# Dirty water backs up into Kemore Dishwasher



## rsmith0399 (Apr 25, 2010)

We have a Kenmore dishwasher, model 665.16462300.

It washes dishes fine. And if we use it every day it works fine.

But if it sets a few days we find about 1/2" of water in the bottom that has a bad smell.

The dishwasher drain has a high loop under the sind and then empties into the garbage disposal. I have run the disposal with the water in the sink running full blast and it does not cause it to back up into the dishwasher.

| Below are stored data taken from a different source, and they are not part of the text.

-- ==== Sys2Proof/Machine/Core.lean ====
section
/-! DEFINITION. The model as the host runs it. -/

def Sys2Proof.core : Host.Core :=
  { State := Sys2Proof.Machine.State, Fault := Sys2Proof.Machine.Fault,
    Refusal := Sys2Proof.Machine.Refusal, step := Sys2Proof.Machine.step, reset := Sys2Proof.Machine.State.reset }
end

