/-! ### DMA and translation (14) -/

/-- DMA_CHANNEL_SETUP, DTU_SET_ROOT, DTU_INVALIDATE set one channel, one root, drop the named cache entries, and answer; a fault
resumed or aborted leaves the table with its event, and its descriptor is active again or fails (13 R311, R312, 14 R347). -/
def Obligations.ChannelsAndRootsAreSetUp : Prop :=
  ∀ (e : Entry) (s : State) (c : Fin 16),
    (Starts cmdDmaChannelSetup e s → bitsNat (Entry.arg e 0) 0 4 = c.val → (ring s (dmaRing c)).st = 0 →
      bitsNat (Entry.arg e 0) 48 16 ≤ bitsNat (Entry.arg e 0) 32 16 → 2 ≤ bitsNat (Entry.arg e 0) 16 2 →
      Runs (.dmaChannelSetup e) s fun t =>
      t.dma.ch[c] = setupChannel (Entry.arg e 0) s.dma.ch[c] ∧ (∀ d : Fin 16, d ≠ c → t.dma.ch[d] = s.dma.ch[d]) ∧
      Answers cmdDmaChannelSetup e stOk 0 [] s t ∧ Only (.dma :: answerParts) s t) ∧
    (∀ f : BitVec 8, Starts cmdDtuSetRoot e s → objBusy s [(0, bitsNat (Entry.arg e 0) 0 8, 0)] = false →
      f = bitsOf (Entry.arg e 0) 0 8 → bitsNat (Entry.arg e 0) 64 12 = 0 → bitsNat (Entry.arg e 0) 112 16 = 0 →
      spaceBusy s f = false → Runs (.dtuSetRoot e) s fun t =>
      tget t.dma.roots f.toNat = (if bitAt (Entry.arg e 0) 8 = true then some (bitsOf (Entry.arg e 0) 64 64) else none) ∧
      (∀ g : Nat, g ≠ f.toNat → tget t.dma.roots g = tget s.dma.roots g) ∧
      t.dma.cache = s.dma.cache.filter (fun x => x.flow != f) ∧
      Answers cmdDtuSetRoot e stOk 0 [] s t ∧ Only (.dma :: answerParts) s t) ∧
    (Starts cmdDtuInvalidate e s → objBusy s [(0, bitsNat (Entry.arg e 0) 0 8, 0)] = false → Runs (.dtuInvalidate e) s fun t =>
      (∀ x, x ∈ t.dma.cache ↔ x ∈ s.dma.cache ∧
        invalidates (bitsNat (Entry.arg e 0) 8 2) (bitsOf (Entry.arg e 0) 0 8) (bitsNat (Entry.arg e 0) 64 64) x = false) ∧
      Answers cmdDtuInvalidate e stOk 0 [word [(0, 32, s.dma.cache.length - t.dma.cache.length)]] s t ∧
      Only (.dma :: answerParts) s t) ∧
    (∀ g, Starts cmdDtuResumeFault e s → objBusy s [(0, bitsNat (Entry.arg e 0) 0 8, 0)] = false →
      s.dma.faults.find? (fun x => x.id == bitsOf (Entry.arg e 0) 16 16 && x.flow == bitsOf (Entry.arg e 0) 0 8) = some g →
      Runs (.dtuResumeFault e) s fun t =>
      Raises (if bitAt (Entry.arg e 0) 32 then 0x0522 else 0x0521) g.det s t ∧ Answers cmdDtuResumeFault e stOk 0 [] s t ∧
      (∀ d, g.ctx = c.val → s.dma.waiting = [] → findDesc s c g.idx = some d →
        t.dma.faults = s.dma.faults.filter (fun x => x.id != g.id) ∧
        (bitAt (Entry.arg e 0) 32 = false → { d with st := .active } ∈ (t.dma.ch[c]).descs) ∧
        (bitAt (Entry.arg e 0) 32 = true → (s.dma.ch[c]).descs = [d] →
          (t.dma.ch[c]).descs = [] ∧ Raises 0x0510 (detail [du 8 c.val]) s t)))

/-- A descriptor that may start joins its channel, or is final at once where a check of R333 fails; its bytes go where it says and
nowhere else in HBM; the head of the channel is released, the device index one further (14 R332-R334, R338-R341). -/
def Obligations.DescriptorsRun : Prop :=
  ∀ (s : State) (c : Fin 16),
    (∀ w : BitVec 512, mayStart (pace c s) c (newDesc 0 w).f = true →
      (startVerdict (pace c s) c (newDesc 0 w).f = none → Runs (.dmaDescriptorStart c w) s fun t =>
        (t.dma.ch[c]).descs = (s.dma.ch[c]).descs ++
          [newDesc ((ring s (dmaRing c)).devIdx + BitVec.ofNat 32 (s.dma.ch[c]).descs.length) w] ∧
        (∀ d : Fin 16, d ≠ c → t.dma.ch[d] = s.dma.ch[d]) ∧ Only [.dma, .stats] s t) ∧
      (∀ r, startVerdict (pace c s) c (newDesc 0 w).f = some r → (s.dma.ch[c]).descs = [] →
        Runs (.dmaDescriptorStart c w) s fun t =>
        (t.dma.ch[c]).descs = [] ∧ (ring t (dmaRing c)).devIdx = (ring s (dmaRing c)).devIdx + 1 ∧
        Raises 0x0510 (detail [du 8 c.val]) s t ∧ Only (.dma :: eventParts) s t)) ∧
    (∀ w : BitVec 512, mayStart (pace c s) c (newDesc 0 w).f = false → Runs (.dmaDescriptorStart c w) s fun t =>
      (∀ d : Fin 16, (t.dma.ch[d]).descs = (s.dma.ch[d]).descs) ∧ Only [.dma, .stats] s t) ∧
    (∀ idx d u, findDesc s c idx = some d → d.st = .active → d.f.alive s = true →
      (injected 7 (fun p => p.toNat == c.val) s).1 = false → d.f.move (s.dma.ch[c]).flow.toNat d.done d.f.len s = some u →
      Runs (.dmaDescriptorDone c idx) s fun t =>
      t.hbmMem = u.hbmMem ∧ (∀ a, ¬ (d.f.dstSp = 1 ∧ d.f.dst ≤ a ∧ a < d.f.dst + d.f.len) → t.hbmMem.read a = s.hbmMem.read a) ∧
      (∀ y ∈ (t.dma.ch[c]).descs, y.idx = idx → y.st = .final ∧ y.status = 0 ∧ y.done = d.f.len) ∧
      ((s.dma.ch[c]).descs = [d] → (t.dma.ch[c]).descs = [] ∧
        (ring t (dmaRing c)).devIdx = (ring s (dmaRing c)).devIdx + 1))

/-- A bus error, or a read with no answer in time, stops a transfer at its progress: it waits for a retry while it has one left
and is final with FAULT when it has none; a retry makes it active again, one attempt further (14 R336-R338, R348). -/
def Obligations.FailedReadsAreRetried : Prop :=
  ∀ (s : State) (idx : BitVec 32) (arrived : Nat),
    (∀ (c : Fin 16) (ctx : Fin 20) (d : Desc) (u : State), ctx.val = c.val → findDesc s c idx = some d → d.st = .active →
      d.f.alive s = true → d.f.readsHost = true → d.done ≤ arrived → arrived < d.f.len →
      d.f.move (s.dma.ch[c]).flow.toNat d.done arrived s = some u →
      ∀ i ∈ [Instr.dmaBusError ctx idx arrived, Instr.dmaReadTimeout ctx idx arrived], Runs i s fun t =>
        Raises 0x0511 (detail [du 8 c.val]) s t ∧ t.hbmMem = u.hbmMem ∧
        (d.attempts ≤ (s.dma.ch[c]).retries → { d with done := arrived, st := .retryWait } ∈ (t.dma.ch[c]).descs) ∧
        ((s.dma.ch[c]).retries < d.attempts → (s.dma.ch[c]).descs = [d] →
          (t.dma.ch[c]).descs = [] ∧ Raises 0x0510 (detail [du 8 c.val]) s t)) ∧
    (∀ (r : CopyRun) (d : DescF) (u : State), copyOf s (BitVec.ofNat 8 idx.toNat) = some r → r.f s = some d → r.st = 0 →
      d.alive s = true → d.readsHost = true → r.done ≤ arrived → arrived < d.len →
      d.move r.flow.toNat r.done arrived s = some u → r.attempts ≤ 3 →
      ∀ i ∈ [Instr.dmaBusError 19 idx arrived, Instr.dmaReadTimeout 19 idx arrived], Runs i s fun t =>
        Raises 0x0511 (detail [du 8 19]) s t ∧ { r with done := arrived, st := 2 } ∈ t.dma.copies) ∧
    (∀ (c : Fin 16) (ctx : Fin 20) (d : Desc), ctx.val = c.val → findDesc s c idx = some d → d.st = .retryWait →
      Runs (.dmaRetry ctx idx) s fun t =>
      { d with st := .active, attempts := d.attempts + 1 } ∈ (t.dma.ch[c]).descs ∧
      (∀ k : Fin 16, k ≠ c → t.dma.ch[k] = s.dma.ch[k]) ∧ Only [.dma, .stats] s t) ∧
    (∀ r, copyOf s (BitVec.ofNat 8 idx.toNat) = some r → r.st = 2 → Runs (.dmaRetry 19 idx) s fun t =>
      { r with st := 0, attempts := r.attempts + 1 } ∈ t.dma.copies ∧ Only [.dma, .stats] s t)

I replaced the little flapper valve by the food grinder in the dishwasher but it did not make a difference. Is ther another check valve somewhere?

Thanks!
Ron


----------



## Bud Cline (Mar 12, 2006)

I don't think it is backing up I think it isn't draining properly to begin with. Somewhere there there should be a screen on the discharge to be cleaned I think. Not really sure. I've had that problem before and could always clear it by cleaning something somewhere.


----------



## rsmith0399 (Apr 25, 2010)

It's empty after a wash cycle. 

I don't see any screens or check valves in the parts list.


----------



## oh'mike (Sep 18, 2009)

I'm going to move this to 'appliances'


----------



## hardwareman (Oct 9, 2010)

what do you call a high loop? How much higher than the disposal outlet is it?


----------



## rsmith0399 (Apr 25, 2010)

6 to 8" higher than the disposal inlet.
About 2.5" from the top rim of the sink.


----------



## Jacques (Jul 9, 2008)

Yeah, sounds like it's coming from sink. does your sink drain slow or do you fill it to the top for some reason-either could cause this...usually on that d/w there's a check valve [rubber flapper] built into the hose that connects to the hose from the d/w drain port-see if that's ok....another possibilty is; it's fresh water [from a weeping inlet valve] and your d/w is loaded with crud [happens to the best of familys] so the two mix...to check that;turn water off for a few days and see what happens.


----------